This article is co-authored by Ashley Nash and Kate Hickman.
Another decade has passed, and the time has come for redistricting in Utah. For most UVU students, this will be the first time redistricting will take place when they are of voting age. Now is the time for UVU students to become involved in their communities and make a change.
Redistricting is when all district borders in the state are redrawn to fit the community’s needs. After data from the US Census is collected every 10 years, the process of redistricting begins. This includes four districts: congressional, legislative, house of representative and school board districts, according to the Utah Redistricting website.
The process of redistricting in Utah is in the hands of the Utah State Legislature and the Utah Independent Redistricting Commission (UIRC). This year is different because of the UIRC, Utah’s newly elected independent redistricting board. They are an independent committee of seven people who take input from the community concerning where the new district boundaries should be drawn. 2021 will be the first year that the UIRC assists in redistricting, and the role they play is integral: circumventing gerrymandering.
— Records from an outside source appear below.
/-! ## Calibration -/

/-- A calibration slot of a block that is neither being rewritten, retired nor gated serves the running pass, one more column reading
each, else the first pass queued, else one drift read of the next array. A scheduled pass that has fallen due joins the block's passes,
and the next one starts unless one runs. A pass of 1,024 slots that is over, while a step runs: the factors it fitted wait for the next
boundary and it is counted, or, where one lies out of range, none is staged and the block is to be rewritten. A request queues a pass of
every block of a region. A deep pass that is over gives the region's stand-in back. -/
def Obligations.CalibrationPassesRun : Prop :=
  (∀ (region : Fin 52) (block : Fin 1312) (s : State) (b : Block), b = blockAt region block s →
     (b.rewriting = true ∨ b.retired = true ∨ gatedInTin region s = true → exec (.calibrationSlot region block) s = .next s)
     ∧ (b.rewriting = false → b.retired = false → gatedInTin region s = false →
       (∀ k n band array pattern, knownBlock region block s = true → b.pass = some (k, n, band) → n < 1024 →
         readableArrays region block s ≠ [] → uniformOnly region s = false → pattern = n % 4 →
         array = (readableArrays region block s).getD ((b.passNext + n / 4) % (readableArrays region block s).length) 0 →
         ∃ t, exec (.calibrationSlot region block) s = .next t
         ∧ blockAt region block t = { b with pass := some (k, n + 1, band), passSums := (blockAt region block t).passSums }
         ∧ (∀ c, c < 32 → (blockAt region block t).passSums.getD c FitSums.init = addFit (b.passSums.getD c FitSums.init)
             (2 * digitLevels (passDigits pattern) (knownRows region block array s) c : Nat)
             ((slotCode (passDigits pattern) (arrayRows region block array s) (s.draws + c) c : Int) - 64))
         ∧ otherBlocksSame region block s t ∧ t = { s with blocks := t.blocks, draws := s.draws + 32 })
       ∧ (∀ k, knownBlock region block s = true → b.pass = none → nextPass b = some k → readableArrays region block s ≠ [] →
         ∃ t, exec (.calibrationSlot region block) s = .next t
         ∧ blockAt region block t = { b with
             passes := b.passes.filter (· != k), pass := some (k, 1, passBand region k s), passSums := (blockAt region block t).passSums }
         ∧ otherBlocksSame region block s t ∧ t = { s with blocks := t.blocks, draws := s.draws + 32 })
       ∧ (∀ a n, (knownBlock region block s = false ∨ b.pass = none ∧ b.passes = []) → b.driftNext = 64 * a + n → a < 512 → n < 63 →
         b.noMonitor.contains a = false →
         ∃ t, exec (.calibrationSlot region block) s = .next t
         ∧ blockAt region block t = { b with
             drift := tset Drift.init b.drift a
               (addReading (n / 16) (driftReading region block a (n / 16) s) (tget Drift.init b.drift a))
             driftNext := b.driftNext + 1 }
         ∧ otherBlocksSame region block s t ∧ t = { s with blocks := t.blocks, draws := s.draws + 32 }))
     ∧ (b.rewriting = true ∨ knownBlock region block s = false → exec (.recalPassStart region block) s = .next s)
     ∧ (b.rewriting = false → knownBlock region block s = true →
       (passDue region block s = false → (b.pass.isSome = true ∨ nextPass b = none) → exec (.recalPassStart region block) s = .next s)
       ∧ (passDue region block s = true → b.passes = [] → ∃ t, exec (.recalPassStart region block) s = .next t
         ∧ blockAt region block t = (if b.pass.isSome then { b with passes := [.scheduled] }
             else { b with pass := some (.scheduled, 0, rd (RGN_STATE.band region) s), passSums := [] })
         ∧ regionAt region t = { regionAt region s with passStart := some (s.now / 600000) }
         ∧ otherBlocksSame region block s t ∧ otherRegionsSame region s t
         ∧ t = { s with blocks := t.blocks, regions := t.regions })))
  ∧ ((∀ (region : Fin 52) (block : Fin 1312) (s : State) (b : Block), b = blockAt region block s →
       (b.pass = none → exec (.recalPassComplete region block) s = .next s)
       ∧ ∀ k n band fits l, b.pass = some (k, n, band) → (n < 1024 → exec (.recalPassComplete region block) s = .next s)
         ∧ (1024 ≤ n → aheadPass k = false → fits = fitBlock b (k, n, band) (regionTemp region s) →
           l = (readableArrays region block s).length → s.srv.running.isSome = true → ∃ t, exec (.recalPassComplete region block) s = .next t
           ∧ (fits.all fitOk = true → blockAt region block t = { b with
                 pass := none, passSums := [], passNext := if l = 0 then 0 else (b.passNext + 256) % l
                 bandPasses := (b.bandPasses.filter fun p => p.band != band)
                   ++ [⟨band, regionTemp region s, (List.range 32).map fun c => (lineFit (b.passSums.getD c FitSums.init)).1⟩]
                 lastPass := s.now, newFits := fits }
             ∧ rd CAL_STAT.passes t = (rd CAL_STAT.passes s + 1) % 2 ^ 32 ∧ rd CAL_STAT.region t = region
             ∧ s.SameRegs [CAL_STAT] t ∧ otherBlocksSame region block s t ∧ t = { s with regs := t.regs, blocks := t.blocks })
           ∧ (fits.all fitOk = false → b.rewriting = false → (blockAt region block t).pass = none ∧ (blockAt region block t).newFits = b.newFits
             ∧ (blockAt region block t).want.contains .overBound = true ∧ (blockAt region block t).fits = b.fits
             ∧ rd CAL_STAT.fit_fail t = 1 ∧ codesJoin s t [0x0042] ∧ s.SameRegs [CAL_STAT] t
             ∧ otherBlocksSame region block s t ∧ t = { s with regs := t.regs, blocks := t.blocks, reports := t.reports })))
     ∧ (∀ (region : Fin 52) (s : State),
       ((regionAt region s).affected = false → exec (.deepPassComplete region) s = .next s)
       ∧ ∀ own u, (regionAt region s).affected = true →
         own = (s.blocks.filter fun p => p.1 / 1312 == region.val && !p.2.retired && !p.2.rewriting).map (fun p => p.1 % 1312) →
         u = own.foldl (fun a b => fullSet region b (driftAll region b 16 false a)) s →
         ∃ t, exec (.deepPassComplete region) s = .next t
           ∧ (u.srv.running.isSome = true →
             regionAt region t = { regionAt region u with deepDone := true, want := (regionAt region u).want.filter (· != .deep) }
             ∧ otherRegionsSame region u t ∧ t = { u with regions := t.regions }))
     ∧ ∀ (w : Write) (n : Nat) (s : State), reaches w.who s → rd BOOT_STAT.lock s = 0 → wone CAL_CTL.req w = true →
       n = fget CAL_CTL.req_region (wdata w) → n ≤ 51 →
       ∃ t, exec (.passRequest w) s = .next t
         ∧ (∀ b, b < 1312 → blockAt n b t = queuePass .scheduled (blockAt n b s))
         ∧ (∀ k, k / 1312 ≠ n → tget Block.init t.blocks k = tget Block.init s.blocks k)
         ∧ (∀ f ∈ [CAL_CTL.sched_en, CAL_CTL.la_en, CAL_CTL.rise_en, CAL_CTL.la_margin], rd f t = wbits f w s)
         ∧ s.SameRegs [CAL_CTL] t ∧ t = { s with regs := t.regs, blocks := t.blocks })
Gerrymandering is the process of drawing district lines in favor of a specific political party or individual. BallotPedia states that Gerrymandering takes place when redistricting occurs that violates federal or state laws. It has been used to the aid of racism, classism and other discriminatory practices, and usually employs one of two methods: “cracking” and “packing.” “Cracking” is a method of reducing the voting potential of an opposing party by spreading voters across many districts, whereas “packing” concentrates the voters “into one single district despite living in different areas of the state” in order to keep them from influencing other districts, as stated on PopulationEducation.org.
They go on to provide historical examples of gerrymandering in the United States, including North Carolina’s 12th District, which has a long history of racial districting. The district’s lines have been redrawn five times since 1993, with the most recent outline in February 2016 “after a federal court ruled that the lines had been drawn to concentrate black voters and limit their influence,” as reported by The Guardian.
Unfortunately, this is only one of many examples of gerrymandering, which has taken place in countries all around the world. To combat this practice, in 2018, Proposition 4 was passed in Utah, assigning an independent committee (UIRC) to aid in redistricting.
The UIRC will put together maps based on public input, and submit these maps to the legislature. The legislature then redraws the state’s districts based on input from the UIRC, the public and decisions within the legislature. The legislature takes into consideration the needs of the community when drawing these borders, which is why members of the public are encouraged to get involved in the process of redistricting.
The public hearing for Utah County will be held in Orem, in the UVU Grande Ballroom, on Sept. 13 at 6 p.m. During these hearings, members of the UIRC will be present to ascertain the concerns of the community, and review maps drawn by attendees of the hearing. Better Boundaries of Utah provides a template on their website where people can draw their own district map.